-- ==== Sys2Proof/Machine/Transmit.lean ====
section
/-! DEFINITION. The transmitters and the local lane, and what the part does of itself once a command has been taken (R47 to R50,
R165, R172, R24). -/
namespace Sys2Proof.Machine

/-! ## TD (R48) -/

/-- R48: the head of the TD-bound queue is transmitted when the transmitter is idle. -/
def grantTd (d : Dev) : Dev :=
  match d.live.tsw.tdSending, d.live.tsw.tdQueue with
  | none, f :: rest => { d with live := d.live.modTsw fun t => { t with tdSending := some f, tdQueue := rest } }
  | _, _ => d

/-! ## The local lane (R49, R172) -/

/-- R49: a frame of the local lane. -/
def laneFrame (e : Env) (kind : Byte) (payload : List Byte) : TrunkFrame :=
  { dr := 0, db := 0, sr := e.straps.row.val, sb := 0, kind := kind, hop := 15, payload := payload }

/-- Section 11.4: the payload of a response. -/
def Mrsp.payload (m : Mrsp) : List Byte := [m.tag, m.op, byteOf m.status.code] ++ m.data

/-- R172: the number at the head of the ring leaves it and its reason set is emptied. -/
def Reports.take (n : ReportNumber) (rest : List ReportNumber) (r : Reports) : Reports := { r.put n 0 with ring := rest }

/-- R49: the lane has a frame waiting; the lane of an unaddressed part has nothing to send (R56). -/
def laneWaits (d : Dev) : Bool := d.env.straps.addressed && (d.live.mgu.mrsp.isSome || !d.live.reports.ring.isEmpty)

/-- R49: the lane's transmission, with the response first. -/
def grantLane (d : Dev) : Dev :=
  match d.live.mgu.mrsp, d.live.reports.ring with
  | some m, _ =>
    { d with live := d.live.modTsw fun t => { t with tuSending := some ⟨laneFrame d.env 0x02 m.payload, true⟩ } }
  | none, n :: rest =>
    let f := laneFrame d.env 0x03 (reportPayload d.env d.live n)
    { d with live := { (d.live.modTsw fun t => { t with tuSending := some ⟨f, false⟩ }) with
        reports := d.live.reports.take n rest } }
  | none, [] => d

/-- R47, R50: the forward queue's transmission. -/
def grantForward (d : Dev) : Dev :=
  match d.live.tsw.tuQueue with
  | f :: rest => { d with live := d.live.modTsw fun t => { t with tuSending := some ⟨f, false⟩, tuQueue := rest } }
  | [] => d

/-! ## The TU arbiter (R50) -/

/-- R50: the requester to be granted, if one has a frame waiting. -/
def arbiterChoice (d : Dev) : Option Requester :=
  match !d.live.tsw.tuQueue.isEmpty, laneWaits d with
  | false, false => none
  | true, false => some .forward
  | false, true => some .localLane
  | true, true => match d.live.tsw.lastGrant with
    | .localLane => some .forward
    | .forward => some .localLane

/-- R50: one grant is made when the transmitter is idle and a frame waits. -/
def grantTu (d : Dev) : Dev :=
  match d.live.tsw.tuSending, arbiterChoice d with
  | none, some .forward => grantForward { d with live := d.live.modTsw fun t => { t with lastGrant := .forward } }
  | none, some .localLane => grantLane { d with live := d.live.modTsw fun t => { t with lastGrant := .localLane } }
  | _, _ => d

/-! ## Transmission ends -/

/-- R47: the transmission on TD ends. -/
def tdEnd (d : Dev) : Dev := { d with live := d.live.modTsw fun t => { t with tdSending := none } }

/-- R49, R50: the transmission on TU ends; a response sent leaves the MRSP slot. -/
def tuEnd (d : Dev) : Dev :=
  match d.live.tsw.tuSending with
  | none => d
  | some t =>
    let l := d.live.modTsw fun t => { t with tuSending := none }
    { d with live := { l with mgu := { l.mgu with mrsp := if t.isMrsp then none else l.mgu.mrsp } } }

/-! ## After every command -/

/-- What the part does of itself once a command has been taken: idle transmitters are granted, MGU executes when free, a slot
begins when none is in progress. The grant before MGU's next operation: DESIGN CHOICE (log entry 7); the grant only after the whole
command: DESIGN CHOICE (log entry 36). -/
def settle (d : Dev) : Dev := (grantTu (runMgu (grantTu (grantTd d)))).act beginSlot

/-- A command that changes the part by `f`. -/
def State.after (s : State) (f : Dev → Dev) : State := { s with dev := settle (f s.dev) }

/-- An event of a block of an addressed part; an unaddressed part holds its reset state (00_scope section 7, R56). -/
def whenAddressed (f : Dev → Dev) (d : Dev) : Dev := if d.env.straps.addressed then f d else d

/-- An event of a block that changes the live state by `f`. -/
def event (f : Env → Live → Live) (d : Dev) : Dev := whenAddressed (fun d => d.act f) d

end Sys2Proof.Machine
end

--------------------------------

The problem. The answer should contain only the lines from the first line of the entries through the line holding "match d.live.tsw.tdSending, d.live.tsw.tdQueue", each exactly as written.

Exercise response.
-- ==== Sys2Proof/Machine/Transmit.lean ====
section
/-! DEFINITION. The transmitters and the local lane, and what the part does of itself once a command has been taken (R47 to R50,
R165, R172, R24). -/
namespace Sys2Proof.Machine

/-! ## TD (R48) -/

/-- R48: the head of the TD-bound queue is transmitted when the transmitter is idle. -/
def grantTd (d : Dev) : Dev :=
  match d.live.tsw.tdSending, d.live.tsw.tdQueue with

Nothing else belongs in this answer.